Сны же бывают обычные и сокровенные, «онейропраксис»,
как полагал Артемидор Далдианский. О смыслах его слов допытывается тот, кто на
радио рассказывает о кофе.
Бариста первый предстает «стражник[ом] последней западной заставы на границах русского
языка». Он подсказывает тому, кто сменит его, ключ к разгадке подлинных
сновидений: это язык — «язык этот и есть путь, и средство, и цель». Об этом
догадывался Стивенсон и знал Борхес. Первый записывал книги, надиктованные
маленьким народцем, глава за главой, ночь за ночью. Второй, бывало, читал книгу
и радовался вернувшемуся зрению, но понимал позднее, что продолжает спать. Это
знал и Абу Заид Хунайн ибн Исхак Аль-Ибади, математик и врач
при дворе халифов, переводчик с греческого на
сирийский, арабский и обратно. Герой отправляется по указанному пути, не
различая, весело ему или жутко, чтобы отыскать неизвестную легкую субстанцию —
сон, эфир, аромат.
Герой изучает сны, толкования
снов, поэмы о снах. Он открывает строки Вергилия о подлинных и лживых
сновидениях:
Двое ворот открыты для снов: одни — роговые,
В них вылетают легко правдивые только виденья;
Белые створы других изукрашены костью слоновой,
Маны, однако, из них только лживые сны
высылают [2] …
Он вспоминает Гомера,
рассказывающего о тех же воротах устами Пенелопы, которая просит неузнанного
Одиссея истолковать ее сон. Чего больше боится герой: улетучивающейся свободы
или подступающих приключений?
В сувенирной коробке в
форме китайской пагоды он обнаруживает винтики от компьютерной стенки, high tower — как указание, что
герой должен отвинтить и другие винтики и обнаружить внутри листы с записями и
списком книг, всемирную библиографию сонников. Там будут названия персидские,
китайские, ассиро-вавилонские, список египетских папирусов Карлсберга и Честер-Бити, труды Петра Успенского, книги Эванса-Венца о сновидческой йоге, свитки Артемидора
из Далдиса, перечень трудов всех онейрокритиков-толкователей
снов. Записи наводят героя на мысль, что Бариста
первый все-таки сошел с ума. Но как различить, кто «откровенно безумен, либо
сокровенно мудр»?
Подлинные имена не называются — двойники, клички,
псевдонимы, фальшивые паспорта. Дан, как сообщается читателю, не подлинное имя
главного героя, но его след, осколок анаграммы имени (Андрей?). Его первый
знакомый на новом месте называется не именем, но тетраграмматоном:
DJDJ. У хозяина радиостанции, супруга оперной певицы, который построил
богатство на кофе, создав, сам, своим горбом, кофейную империю, — тоже нет
имени или слишком много имен: «господин зерна», аль-Бунн,
Herr Bohn, Боб Кофейное
Зерно, Вован на Сортировке…
Имена
созвучны, как отзвуки одного и того же имени: Дан, Кан, Джан,
герр Манн.
А герой продолжает
блуждать. Первый вопрос, который он задает новой возлюбленной, — о ее имени. Ее
зовут Артичелла, единственное в романе подлинное имя,
означающее «малые искусства». Как называл ее прежний возлюбленный, прежний Бариста: Arti Cella,
Arti Crafty, Arti Mighty…
Малыми искусствами заняты
герои: толкованием снов, приготовлением кофе, ведением радиоэфира. Малыми
искусствами они обретают эфемерные имена, складывающиеся в эфемерную династию: Бариста первый, Бариста второй.

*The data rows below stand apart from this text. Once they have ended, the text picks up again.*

/-! ### `losePacked` -/

@[simp] theorem losePacked_cfg : (losePacked s).cfg = s.cfg := rfl
@[simp] theorem losePacked_status : (losePacked s).status = s.status := rfl
@[simp] theorem losePacked_finfo : (losePacked s).finfo = s.finfo := rfl
@[simp] theorem losePacked_textLen : (losePacked s).textLen = s.textLen := rfl
@[simp] theorem losePacked_codeLen : (losePacked s).codeLen = s.codeLen := rfl
@[simp] theorem losePacked_packedLen : (losePacked s).packedLen = 0 := rfl
@[simp] theorem losePacked_bitLen : (losePacked s).bitLen = 0 := rfl
@[simp] theorem losePacked_text : (losePacked s).text = s.text := rfl
@[simp] theorem losePacked_code : (losePacked s).code = s.code := rfl
@[simp] theorem losePacked_packed : (losePacked s).packed = [] := rfl
@[simp] theorem losePacked_table : (losePacked s).table = s.table := rfl
@[simp] theorem losePacked_freq : (losePacked s).freq = s.freq := rfl
@[simp] theorem losePacked_nodes : (losePacked s).nodes = s.nodes := rfl
@[simp] theorem losePacked_nodeCount : (losePacked s).nodeCount = s.nodeCount := rfl
@[simp] theorem losePacked_root : (losePacked s).root = s.root := rfl
@[simp] theorem losePacked_dictE : (losePacked s).dictE = s.dictE := rfl
@[simp] theorem losePacked_nextE : (losePacked s).nextE = s.nextE := rfl
@[simp] theorem losePacked_wE : (losePacked s).wE = s.wE := rfl
@[simp] theorem losePacked_dictD : (losePacked s).dictD = s.dictD := rfl
@[simp] theorem losePacked_nextD : (losePacked s).nextD = s.nextD := rfl
@[simp] theorem losePacked_wD : (losePacked s).wD = s.wD := rfl
@[simp] theorem losePacked_cand : (losePacked s).cand = s.cand := rfl
@[simp] theorem losePacked_script : (losePacked s).script = s.script := rfl
@[simp] theorem losePacked_hostSaw : (losePacked s).hostSaw = s.hostSaw := rfl
@[simp] theorem losePacked_drawn : (losePacked s).drawn = s.drawn := rfl

/-! ### `loseTable` -/

@[simp] theorem loseTable_cfg : (loseTable s).cfg = s.cfg := rfl
@[simp] theorem loseTable_status : (loseTable s).status = s.status := rfl
@[simp] theorem loseTable_finfo : (loseTable s).finfo = s.finfo := rfl
@[simp] theorem loseTable_textLen : (loseTable s).textLen = s.textLen := rfl
@[simp] theorem loseTable_codeLen : (loseTable s).codeLen = s.codeLen := rfl
@[simp] theorem loseTable_packedLen : (loseTable s).packedLen = s.packedLen := rfl
@[simp] theorem loseTable_bitLen : (loseTable s).bitLen = s.bitLen := rfl
@[simp] theorem loseTable_text : (loseTable s).text = s.text := rfl
@[simp] theorem loseTable_code : (loseTable s).code = s.code := rfl
@[simp] theorem loseTable_packed : (loseTable s).packed = s.packed := rfl
@[simp] theorem loseTable_table : (loseTable s).table = freeTable s.cfg s.drawn := rfl
@[simp] theorem loseTable_freq : (loseTable s).freq = s.freq := rfl
@[simp] theorem loseTable_nodes : (loseTable s).nodes = s.nodes := rfl
@[simp] theorem loseTable_nodeCount : (loseTable s).nodeCount = s.nodeCount := rfl
@[simp] theorem loseTable_root : (loseTable s).root = s.root := rfl
@[simp] theorem loseTable_dictE : (loseTable s).dictE = s.dictE := rfl
@[simp] theorem loseTable_nextE : (loseTable s).nextE = s.nextE := rfl
@[simp] theorem loseTable_wE : (loseTable s).wE = s.wE := rfl
@[simp] theorem loseTable_dictD : (loseTable s).dictD = s.dictD := rfl
@[simp] theorem loseTable_nextD : (loseTable s).nextD = s.nextD := rfl
@[simp] theorem loseTable_wD : (loseTable s).wD = s.wD := rfl
@[simp] theorem loseTable_cand : (loseTable s).cand = s.cand := rfl
@[simp] theorem loseTable_script : (loseTable s).script = s.script := rfl
@[simp] theorem loseTable_hostSaw : (loseTable s).hostSaw = s.hostSaw := rfl
@[simp] theorem loseTable_drawn : (loseTable s).drawn = s.drawn + 1 := rfl

/-! ### `loseEncoder` -/

@[simp] theorem loseEncoder_cfg : (loseEncoder s).cfg = s.cfg := rfl
@[simp] theorem loseEncoder_status : (loseEncoder s).status = s.status := rfl
@[simp] theorem loseEncoder_finfo : (loseEncoder s).finfo = s.finfo := rfl
@[simp] theorem loseEncoder_textLen : (loseEncoder s).textLen = s.textLen := rfl
@[simp] theorem loseEncoder_codeLen : (loseEncoder s).codeLen = s.codeLen := rfl
@[simp] theorem loseEncoder_packedLen : (loseEncoder s).packedLen = s.packedLen := rfl
@[simp] theorem loseEncoder_bitLen : (loseEncoder s).bitLen = s.bitLen := rfl
@[simp] theorem loseEncoder_text : (loseEncoder s).text = s.text := rfl
@[simp] theorem loseEncoder_code : (loseEncoder s).code = s.code := rfl
@[simp] theorem loseEncoder_packed : (loseEncoder s).packed = s.packed := rfl
@[simp] theorem loseEncoder_table : (loseEncoder s).table = s.table := rfl
@[simp] theorem loseEncoder_freq : (loseEncoder s).freq = s.freq := rfl
@[simp] theorem loseEncoder_nodes : (loseEncoder s).nodes = s.nodes := rfl
@[simp] theorem loseEncoder_nodeCount : (loseEncoder s).nodeCount = s.nodeCount := rfl
@[simp] theorem loseEncoder_root : (loseEncoder s).root = s.root := rfl
@[simp] theorem loseEncoder_dictE : (loseEncoder s).dictE = Config.freeDictE s.drawn := rfl
@[simp] theorem loseEncoder_nextE : (loseEncoder s).nextE = freeBelow s.cfg.nextW s.drawn := rfl
@[simp] theorem loseEncoder_wE : (loseEncoder s).wE = Config.freeString s.drawn := rfl
@[simp] theorem loseEncoder_dictD : (loseEncoder s).dictD = s.dictD := rfl
@[simp] theorem loseEncoder_nextD : (loseEncoder s).nextD = s.nextD := rfl
@[simp] theorem loseEncoder_wD : (loseEncoder s).wD = s.wD := rfl
@[simp] theorem loseEncoder_cand : (loseEncoder s).cand = s.cand := rfl
@[simp] theorem loseEncoder_script : (loseEncoder s).script = s.script := rfl
@[simp] theorem loseEncoder_hostSaw : (loseEncoder s).hostSaw = s.hostSaw := rfl
@[simp] theorem loseEncoder_drawn : (loseEncoder s).drawn = s.drawn + 1 := rfl

/-! ### `loseDecoder` -/

@[simp] theorem loseDecoder_cfg : (loseDecoder s).cfg = s.cfg := rfl
@[simp] theorem loseDecoder_status : (loseDecoder s).status = s.status := rfl
@[simp] theorem loseDecoder_finfo : (loseDecoder s).finfo = s.finfo := rfl
@[simp] theorem loseDecoder_textLen : (loseDecoder s).textLen = s.textLen := rfl
@[simp] theorem loseDecoder_codeLen : (loseDecoder s).codeLen = s.codeLen := rfl
@[simp] theorem loseDecoder_packedLen : (loseDecoder s).packedLen = s.packedLen := rfl
@[simp] theorem loseDecoder_bitLen : (loseDecoder s).bitLen = s.bitLen := rfl
@[simp] theorem loseDecoder_text : (loseDecoder s).text = s.text := rfl
@[simp] theorem loseDecoder_code : (loseDecoder s).code = s.code := rfl
@[simp] theorem loseDecoder_packed : (loseDecoder s).packed = s.packed := rfl
@[simp] theorem loseDecoder_table : (loseDecoder s).table = s.table := rfl
@[simp] theorem loseDecoder_freq : (loseDecoder s).freq = s.freq := rfl
@[simp] theorem loseDecoder_nodes : (loseDecoder s).nodes = s.nodes := rfl
@[simp] theorem loseDecoder_nodeCount : (loseDecoder s).nodeCount = s.nodeCount := rfl
@[simp] theorem loseDecoder_root : (loseDecoder s).root = s.root := rfl
@[simp] theorem loseDecoder_dictE : (loseDecoder s).dictE = s.dictE := rfl
@[simp] theorem loseDecoder_nextE : (loseDecoder s).nextE = s.nextE := rfl
@[simp] theorem loseDecoder_wE : (loseDecoder s).wE = s.wE := rfl
@[simp] theorem loseDecoder_dictD : (loseDecoder s).dictD = Config.freeDictD s.drawn := rfl
@[simp] theorem loseDecoder_nextD : (loseDecoder s).nextD = freeBelow s.cfg.nextW s.drawn := rfl
@[simp] theorem loseDecoder_wD : (loseDecoder s).wD = Config.freeString s.drawn := rfl
@[simp] theorem loseDecoder_cand : (loseDecoder s).cand = s.cand := rfl
@[simp] theorem loseDecoder_script : (loseDecoder s).script = s.script := rfl
@[simp] theorem loseDecoder_hostSaw : (loseDecoder s).hostSaw = s.hostSaw := rfl
@[simp] theorem loseDecoder_drawn : (loseDecoder s).drawn = s.drawn + 1 := rfl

Эти имена тоже позабудутся, растворятся в воздухе со смертью героев. Останутся
другие — не оригинальные, но подлинные, те, которые будут высечены на их
могилах. Дан, Андрей, Бариста Второй, Примож Самарджич по поддельному
паспорту, он будет похоронен под настоящим именем — под псевдонимом автора
романа «Мария и Мириам»,
«ради которого, если мне не изменяет память, все и затевалось когда-то».
Не только имя, слово
меняется. «Оттуда — уже осторожно — ступай прямо в давильню: ищи ворот,
направляющий стоки». Бариста первый раскрывает тайны
управляемых сновидений не в письменной записи, но в устной. Его алхимические
названия — просто команды редактирования звука. Давильня — Process;
ворот, открывающий стоки, — это Channel Converter, преобразователь звуковых сигналов. Кузница звука
— Sound Forge.
Не стоит бояться, теперь
все будет хорошо. Смерть Бариста первого наступила от
естественных причин, хотя сотрудники радиостанции и ощущают «какое-то смутное
чувство вины» — ведь тот в последние полгода нагружал себя работой без меры. Не
нужно бояться, не нужно ничего уже бояться, если имя возлюбленной совпадает с
названием лечебного трактата, к которому приложил руку Хунайн
ибн Исхак, известный на западе под именем Иоаннитуса, переводчик и толкователь греческого трактата о
снах.
Артичелла проведет героя по башням города. Он
найдет письмо, скрытое за стеной башни. Когда пройдет год со смерти Бариста, когда обернется колесо компакт-диска, он прочтет
двадцать девять букв рассеяния и отыщет ключи к шифрам. Он услышит — ибо буква
холодна, а звук тепл — голос Бариста,
открывшего тайну подлинных сновидений, записанную багдадским мудрецом со слов
мудреца греческого.
Еще одна линия —
курсивная, детективная, хотя и с опереточным, где-то водевильным отзвуком:
однажды ночью в кресле героя возникает господин М — герр
Манн, мелкий бес… Ночной гость плетет сети, убеждает работать на него, всего-то
надо произнести несколько определенных фраз во время прямого эфира. Впрочем,
герой утомлен ночными эфирами и не уверен, не является ли гость сновидением.
Никогда не разговаривайте
с незнакомцами! Особенно с незнакомцем, выдающим себя за сотрудника спецслужб,
борца с террористами. Именно он окажется террористом, прячущимся под маской
детектива. Точнее, неизвестно кем, изображающим детектива, который организует
террористический акт, чтобы самому раскрыть его, подставив того, кому он под
маской детектива предлагал сотрудничать в раскрытии воображаемого
террористического акта для того, чтобы раскрыть им же организованное
преступление. Запутались? Неважно, все закончится хорошо. Все умрут. Теракта не
будет.
Кстати, именно в
пересказе господина М читатель узнает немного о сюжете романа «Мария и Мириам»: «…герою, оператору атомной станции, во время дежурства
раз в неделю является Серафим Саровский, небесный покровитель ядерщиков: проплывает
по воздуху над бассейном выдержки и, грозя пальцем, велит взорвать это
порождение шайтана к чертовой бабушке… А герой, по имени
Айнур, не может понять, не сон ли это, или боится
признаться, что задремал на вахте, и идет советоваться к имаму…» Не бассейн выдержки, а бассейн расхолаживания,
уточняет Дан, выдавая себя как автора романа. Все же
бассейн выдержки, уточню я, ни за кого себя не выдавая.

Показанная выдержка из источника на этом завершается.